Optionally, store the scraped data in a file or database (to ease sharing the data with others). To do so, export the scraped data to either a JSON file or a MongoDB database.

In [21]:
# Export data to JSON
import json
#the below comes from https://www.geeksforgeeks.org/reading-and-writing-json-to-a-file-in-python/

# Serializing json
json_object = json.dumps(list_of_dicts, indent=4)
 
# Writing to sample.json
with open("mars_news_text.json", "w") as outfile:
    outfile.write(json_object)

In [33]:
# Export data to MongoDB
# if you haven't started MongoDB make sure to run "brew services start mongodb-community@6.0"
# in your terminal.  Once you are done you can run "brew services stop mongodb-community@6.0"
# in your terminal to stop running MongoDB

from pymongo import MongoClient
mongo = MongoClient('localhost',port=27017)


In [46]:
mars_news_db = mongo['mars_news_text']
mars_news_tbl = mars_news_db['mars_news_table']


In [51]:
#mongo.list_database_names()
#mars_news_db.list_collection_names()


In [48]:
mars_news_tbl.insert_many(list_of_dicts)
#list_of_dicts[0]

<pymongo.results.InsertManyResult at 0x7fabd0086850>

In [49]:
results = mars_news_tbl.find()
for result in results:
    print(result)

{'_id': ObjectId('63b37eb66aadbb6990e97862'), 'title': "NASA Wins 4 Webbys, 4 People's Voice Awards", 'preview': 'Winners include the JPL-managed "Send Your Name to Mars" campaign, NASA\'s Global Climate Change website and Solar System Interactive.'}
{'_id': ObjectId('63b37eb66aadbb6990e97863'), 'title': "The Launch Is Approaching for NASA's Next Mars Rover, Perseverance", 'preview': "The Red Planet's surface has been visited by eight NASA spacecraft.

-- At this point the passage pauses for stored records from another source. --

/-! ## addCycles -/

@[simp] theorem addCycles_sched (d : Nat) (s : State) : (addCycles d s).sched = { s.sched with now := s.sched.now + BitVec.ofNat 64 d } := rfl
@[simp] theorem addCycles_ppu (d : Nat) (s : State) : (addCycles d s).ppu = s.ppu := rfl
@[simp] theorem addCycles_dispcnt (d : Nat) (s : State) : (addCycles d s).dispcnt = s.dispcnt := rfl
@[simp] theorem addCycles_dispstat (d : Nat) (s : State) : (addCycles d s).dispstat = s.dispstat := rfl
@[simp] theorem addCycles_bgcnt (d : Nat) (s : State) : (addCycles d s).bgcnt = s.bgcnt := rfl
@[simp] theorem addCycles_bghofs (d : Nat) (s : State) : (addCycles d s).bghofs = s.bghofs := rfl
@[simp] theorem addCycles_bgvofs (d : Nat) (s : State) : (addCycles d s).bgvofs = s.bgvofs := rfl
@[simp] theorem addCycles_winh (d : Nat) (s : State) : (addCycles d s).winh = s.winh := rfl
@[simp] theorem addCycles_winv (d : Nat) (s : State) : (addCycles d s).winv = s.winv := rfl
@[simp] theorem addCycles_winin (d : Nat) (s : State) : (addCycles d s).winin = s.winin := rfl
@[simp] theorem addCycles_winout (d : Nat) (s : State) : (addCycles d s).winout = s.winout := rfl
@[simp] theorem addCycles_mosaic (d : Nat) (s : State) : (addCycles d s).mosaic = s.mosaic := rfl
@[simp] theorem addCycles_bldcnt (d : Nat) (s : State) : (addCycles d s).bldcnt = s.bldcnt := rfl
@[simp] theorem addCycles_eva (d : Nat) (s : State) : (addCycles d s).eva = s.eva := rfl
@[simp] theorem addCycles_evb (d : Nat) (s : State) : (addCycles d s).evb = s.evb := rfl
@[simp] theorem addCycles_evy (d : Nat) (s : State) : (addCycles d s).evy = s.evy := rfl
@[simp] theorem addCycles_bgpa (d : Nat) (s : State) : (addCycles d s).bgpa = s.bgpa := rfl
@[simp] theorem addCycles_bgpb (d : Nat) (s : State) : (addCycles d s).bgpb = s.bgpb := rfl
@[simp] theorem addCycles_bgpc (d : Nat) (s : State) : (addCycles d s).bgpc = s.bgpc := rfl
@[simp] theorem addCycles_bgpd (d : Nat) (s : State) : (addCycles d s).bgpd = s.bgpd := rfl
@[simp] theorem addCycles_bgx (d : Nat) (s : State) : (addCycles d s).bgx = s.bgx := rfl
@[simp] theorem addCycles_bgy (d : Nat) (s : State) : (addCycles d s).bgy = s.bgy := rfl
@[simp] theorem addCycles_pram (d : Nat) (s : State) : (addCycles d s).pram = s.pram := rfl
@[simp] theorem addCycles_oam (d : Nat) (s : State) : (addCycles d s).oam = s.oam := rfl
@[simp] theorem addCycles_vram (d : Nat) (s : State) : (addCycles d s).vram = s.vram := rfl
@[simp] theorem addCycles_frame (d : Nat) (s : State) : (addCycles d s).frame = s.frame := rfl
@[simp] theorem addCycles_tm (d : Nat) (s : State) : (addCycles d s).tm = s.tm := rfl
@[simp] theorem addCycles_fault (d : Nat) (s : State) : (addCycles d s).fault = s.fault := rfl
@[simp] theorem addCycles_out (d : Nat) (s : State) : (addCycles d s).out = s.out := rfl
@[simp] theorem addCycles_input (d : Nat) (s : State) : (addCycles d s).input = s.input := rfl
@[simp] theorem addCycles_readout (d : Nat) (s : State) : (addCycles d s).readout = s.readout := rfl
@[simp] theorem addCycles_draws (d : Nat) (s : State) : (addCycles d s).draws = s.draws := rfl
@[simp] theorem addCycles_params (d : Nat) (s : State) : (addCycles d s).params = s.params := rfl

/-! ## popEvent -/

@[simp] theorem popEvent_sched (s : State) : (popEvent s).sched = { s.sched with queue := s.sched.queue.tail } := rfl
@[simp] theorem popEvent_ppu (s : State) : (popEvent s).ppu = s.ppu := rfl
@[simp] theorem popEvent_dispcnt (s : State) : (popEvent s).dispcnt = s.dispcnt := rfl
@[simp] theorem popEvent_dispstat (s : State) : (popEvent s).dispstat = s.dispstat := rfl
@[simp] theorem popEvent_bgcnt (s : State) : (popEvent s).bgcnt = s.bgcnt := rfl
@[simp] theorem popEvent_bghofs (s : State) : (popEvent s).bghofs = s.bghofs := rfl
@[simp] theorem popEvent_bgvofs (s : State) : (popEvent s).bgvofs = s.bgvofs := rfl
@[simp] theorem popEvent_winh (s : State) : (popEvent s).winh = s.winh := rfl
@[simp] theorem popEvent_winv (s : State) : (popEvent s).winv = s.winv := rfl
@[simp] theorem popEvent_winin (s : State) : (popEvent s).winin = s.winin := rfl
@[simp] theorem popEvent_winout (s : State) : (popEvent s).winout = s.winout := rfl
@[simp] theorem popEvent_mosaic (s : State) : (popEvent s).mosaic = s.mosaic := rfl
@[simp] theorem popEvent_bldcnt (s : State) : (popEvent s).bldcnt = s.bldcnt := rfl
@[simp] theorem popEvent_eva (s : State) : (popEvent s).eva = s.eva := rfl
@[simp] theorem popEvent_evb (s : State) : (popEvent s).evb = s.evb := rfl
@[simp] theorem popEvent_evy (s : State) : (popEvent s).evy = s.evy := rfl
@[simp] theorem popEvent_bgpa (s : State) : (popEvent s).bgpa = s.bgpa := rfl
@[simp] theorem popEvent_bgpb (s : State) : (popEvent s).bgpb = s.bgpb := rfl
@[simp] theorem popEvent_bgpc (s : State) : (popEvent s).bgpc = s.bgpc := rfl
@[simp] theorem popEvent_bgpd (s : State) : (popEvent s).bgpd = s.bgpd := rfl
@[simp] theorem popEvent_bgx (s : State) : (popEvent s).bgx = s.bgx := rfl
@[simp] theorem popEvent_bgy (s : State) : (popEvent s).bgy = s.bgy := rfl
@[simp] theorem popEvent_pram (s : State) : (popEvent s).pram = s.pram := rfl
@[simp] theorem popEvent_oam (s : State) : (popEvent s).oam = s.oam := rfl
@[simp] theorem popEvent_vram (s : State) : (popEvent s).vram = s.vram := rfl
@[simp] theorem popEvent_frame (s : State) : (popEvent s).frame = s.frame := rfl
@[simp] theorem popEvent_tm (s : State) : (popEvent s).tm = s.tm := rfl
@[simp] theorem popEvent_fault (s : State) : (popEvent s).fault = s.fault := rfl
@[simp] theorem popEvent_out (s : State) : (popEvent s).out = s.out := rfl
@[simp] theorem popEvent_input (s : State) : (popEvent s).input = s.input := rfl
@[simp] theorem popEvent_readout (s : State) : (popEvent s).readout = s.readout := rfl
@[simp] theorem popEvent_draws (s : State) : (popEvent s).draws = s.draws := rfl
@[simp] theorem popEvent_params (s : State) : (popEvent s).params = s.params := rfl

/-! ## takeCommand -/

@[simp] theorem takeCommand_sched (s : State) : (takeCommand s).sched = s.sched := rfl
@[simp] theorem takeCommand_ppu (s : State) : (takeCommand s).ppu = s.ppu := rfl
@[simp] theorem takeCommand_dispcnt (s : State) : (takeCommand s).dispcnt = s.dispcnt := rfl
@[simp] theorem takeCommand_dispstat (s : State) : (takeCommand s).dispstat = s.dispstat := rfl
@[simp] theorem takeCommand_bgcnt (s : State) : (takeCommand s).bgcnt = s.bgcnt := rfl
@[simp] theorem takeCommand_bghofs (s : State) : (takeCommand s).bghofs = s.bghofs := rfl
@[simp] theorem takeCommand_bgvofs (s : State) : (takeCommand s).bgvofs = s.bgvofs := rfl
@[simp] theorem takeCommand_winh (s : State) : (takeCommand s).winh = s.winh := rfl
@[simp] theorem takeCommand_winv (s : State) : (takeCommand s).winv = s.winv := rfl
@[simp] theorem takeCommand_winin (s : State) : (takeCommand s).winin = s.winin := rfl
@[simp] theorem takeCommand_winout (s : State) : (takeCommand s).winout = s.winout := rfl
@[simp] theorem takeCommand_mosaic (s : State) : (takeCommand s).mosaic = s.mosaic := rfl
@[simp] theorem takeCommand_bldcnt (s : State) : (takeCommand s).bldcnt = s.bldcnt := rfl
@[simp] theorem takeCommand_eva (s : State) : (takeCommand s).eva = s.eva := rfl
@[simp] theorem takeCommand_evb (s : State) : (takeCommand s).evb = s.evb := rfl
@[simp] theorem takeCommand_evy (s : State) : (takeCommand s).evy = s.evy := rfl
@[simp] theorem takeCommand_bgpa (s : State) : (takeCommand s).bgpa = s.bgpa := rfl
@[simp] theorem takeCommand_bgpb (s : State) : (takeCommand s).bgpb = s.bgpb := rfl
@[simp] theorem takeCommand_bgpc (s : State) : (takeCommand s).bgpc = s.bgpc := rfl
@[simp] theorem takeCommand_bgpd (s : State) : (takeCommand s).bgpd = s.bgpd := rfl
@[simp] theorem takeCommand_bgx (s : State) : (takeCommand s).bgx = s.bgx := rfl
@[simp] theorem takeCommand_bgy (s : State) : (takeCommand s).bgy = s.bgy := rfl
@[simp] theorem takeCommand_pram (s : State) : (takeCommand s).pram = s.pram := rfl
@[simp] theorem takeCommand_oam (s : State) : (takeCommand s).oam = s.oam := rfl
@[simp] theorem takeCommand_vram (s : State) : (takeCommand s).vram = s.vram := rfl
@[simp] theorem takeCommand_frame (s : State) : (takeCommand s).frame = s.frame := rfl
@[simp] theorem takeCommand_tm (s : State) : (takeCommand s).tm = s.tm := rfl
@[simp] theorem takeCommand_fault (s : State) : (takeCommand s).fault = s.fault := rfl
@[simp] theorem takeCommand_out (s : State) : (takeCommand s).out = s.out := rfl
@[simp] theorem takeCommand_input (s : State) : (takeCommand s).input = s.input.tail := rfl
@[simp] theorem takeCommand_readout (s : State) : (takeCommand s).readout = s.readout := rfl
@[simp] theorem takeCommand_draws (s : State) : (takeCommand s).draws = s.draws := rfl
@[simp] theorem takeCommand_params (s : State) : (takeCommand s).params = s.params := rfl
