theorem exec_rd16Mem (sp : Space) (off : Nat) (s : State) (h : off < Config.spaceSize sp) :
    exec (rd16Mem sp off) s = .next (busRead16 (.mem sp off) s) := by
  have ten : off < 1024 → (BitVec.ofNat 10 off).toNat = off := fun h => by rw [BitVec.toNat_ofNat]; omega
  cases sp
  · show Host.Outcome.next (busRead16 (.mem .pram (BitVec.ofNat 10 off).toNat) s) = _
    rw [ten h]
  · show Host.Outcome.next (busRead16 (.mem .oam (BitVec.ofNat 10 off).toNat) s) = _
    rw [ten h]
  · rcases vramRow_cases off h with ⟨hm, ho⟩ | ⟨hm, ho⟩
    · simp only [rd16Mem, hm, Bool.false_eq_true, if_false, exec, execRd16VramLo, ho]
    · simp only [rd16Mem, hm, if_true, exec, execRd16VramHi, ho]

theorem exec_wr8Mem (sp : Space) (off : Nat) (v : Byte) (s : State) (h : off < Config.spaceSize sp) :
    exec (wr8Mem sp off v) s = .next (busWrite8 (.mem sp off) v s) := by
  have ten : off < 1024 → (BitVec.ofNat 10 off).toNat = off := fun h => by rw [BitVec.toNat_ofNat]; omega
  cases sp
  · show Host.Outcome.next (busWrite8 (.mem .pram (BitVec.ofNat 10 off).toNat) v s) = _
    rw [ten h]
  · show Host.Outcome.next (busWrite8 (.mem .oam (BitVec.ofNat 10 off).toNat) v s) = _
    rw [ten h]
  · rcases vramRow_cases off h with ⟨hm, ho⟩ | ⟨hm, ho⟩
    · simp only [wr8Mem, hm, Bool.false_eq_true, if_false, exec, execWr8VramLo, ho]
    · simp only [wr8Mem, hm, if_true, exec, execWr8VramHi, ho]

theorem exec_wr16Mem (sp : Space) (off : Nat) (v : Half) (s : State) (h : off < Config.spaceSize sp) :
    exec (wr16Mem sp off v) s = .next (busWrite16 (.mem sp off) v s) := by
  have ten : off < 1024 → (BitVec.ofNat 10 off).toNat = off := fun h => by rw [BitVec.toNat_ofNat]; omega
  cases sp
  · show Host.Outcome.next (busWrite16 (.mem .pram (BitVec.ofNat 10 off).toNat) v s) = _
    rw [ten h]
  · show Host.Outcome.next (busWrite16 (.mem .oam (BitVec.ofNat 10 off).toNat) v s) = _
    rw [ten h]
  · rcases vramRow_cases off h with ⟨hm, ho⟩ | ⟨hm, ho⟩
    · simp only [wr16Mem, hm, Bool.false_eq_true, if_false, exec, execWr16VramLo, ho]
    · simp only [wr16Mem, hm, if_true, exec, execWr16VramHi, ho]

/-! ## The words of the memory rows -/

theorem ofNat_toNat_self {w : Nat} (x : BitVec w) : BitVec.ofNat w x.toNat = x := by simp

theorem encodeOffset (base : BitVec 32) (w off : Nat) (h : off < 2 ^ w) (hw : w ≤ 32) :
    base + (BitVec.ofNat w off).setWidth 32 = BitVec.ofNat 32 (base.toNat + off) := by
  apply BitVec.eq_of_toNat_eq
  have : 2 ^ w ≤ 2 ^ 32 := Nat.pow_le_pow_right (by decide) hw
  rw [BitVec.toNat_add, BitVec.toNat_setWidth, BitVec.toNat_ofNat, BitVec.toNat_ofNat, Nat.mod_eq_of_lt h,
    Nat.mod_eq_of_lt (by omega : off < 2 ^ 32)]

theorem encode_rd8Mem (sp : Space) (off : Nat) (h : off < Config.spaceSize sp) :
    encode (rd8Mem sp off) = .command (busWord 2 (BitVec.ofNat 32 (spaceBase sp + off)) 0) := by
  cases sp
  · exact congrArg (fun a => Fetched.command (busWord 2 a 0)) (encodeOffset _ 10 off h (by decide))
  · exact congrArg (fun a => Fetched.command (busWord 2 a 0)) (encodeOffset _ 10 off h (by decide))
  · rcases vramRow_cases off h with ⟨hm, ho⟩ | ⟨hm, ho⟩
    · simp only [rd8Mem, hm, Bool.false_eq_true, if_false, encode]
      rw [encodeOffset _ 16 off (by rw [← ho]; exact (BitVec.ofNat 16 off).isLt) (by decide)]
      rfl
    · simp only [rd8Mem, hm, if_true, encode]
      rw [show BitVec.ofNat 15 off = BitVec.ofNat 15 (BitVec.ofNat 15 off).toNat from
        (ofNat_toNat_self _).symm,
        encodeOffset _ 15 _ (BitVec.ofNat 15 off).isLt (by decide)]
      congr 2
      apply congrArg
      show 0x06010000 + (BitVec.ofNat 15 off).toNat = 0x06000000 + off
      omega

theorem encode_rd16Mem (sp : Space) (off : Nat) (h : off < Config.spaceSize sp) :
    encode (rd16Mem sp off) = .command (busWord 3 (BitVec.ofNat 32 (spaceBase sp + off)) 0) := by
  cases sp
  · exact congrArg (fun a => Fetched.command (busWord 3 a 0)) (encodeOffset _ 10 off h (by decide))
  · exact congrArg (fun a => Fetched.command (busWord 3 a 0)) (encodeOffset _ 10 off h (by decide))
  · rcases vramRow_cases off h with ⟨hm, ho⟩ | ⟨hm, ho⟩
    · simp only [rd16Mem, hm, Bool.false_eq_true, if_false, encode]
      rw [encodeOffset _ 16 off (by rw [← ho]; exact (BitVec.ofNat 16 off).isLt) (by decide)]
      rfl
    · simp only [rd16Mem, hm, if_true, encode]
      rw [show BitVec.ofNat 15 off = BitVec.ofNat 15 (BitVec.ofNat 15 off).toNat from
        (ofNat_toNat_self _).symm,
        encodeOffset _ 15 _ (BitVec.ofNat 15 off).isLt (by decide)]
      congr 2
      apply congrArg
      show 0x06010000 + (BitVec.ofNat 15 off).toNat = 0x06000000 + off
      omega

The ninth will be the first that includes a roundtrip ticket in its flight plan. "}
{'_id': ObjectId('63b37eb66aadbb6990e97864'), 'title': 'Naming a NASA Mars Rover Can Change Your Life', 'preview': 'Want to name the robotic scientist NASA is sending to Mars in 2020? The student who named Curiosity — the rover currently exploring Mars — will tell you this is an opportunity worth taking.'}
{'_id': ObjectId('63b37eb66aadbb6990e97865'), 'title': 'Mars 2020 Unwrapped and Ready for More Testing', 'preview': "In time-lapse video, bunny-suited e

In [50]:
#Run if you want to drop the MongoDb Collection and Db
mars_news_db.drop_collection('mars_news_table')
mongo.drop_database('mars_news_text')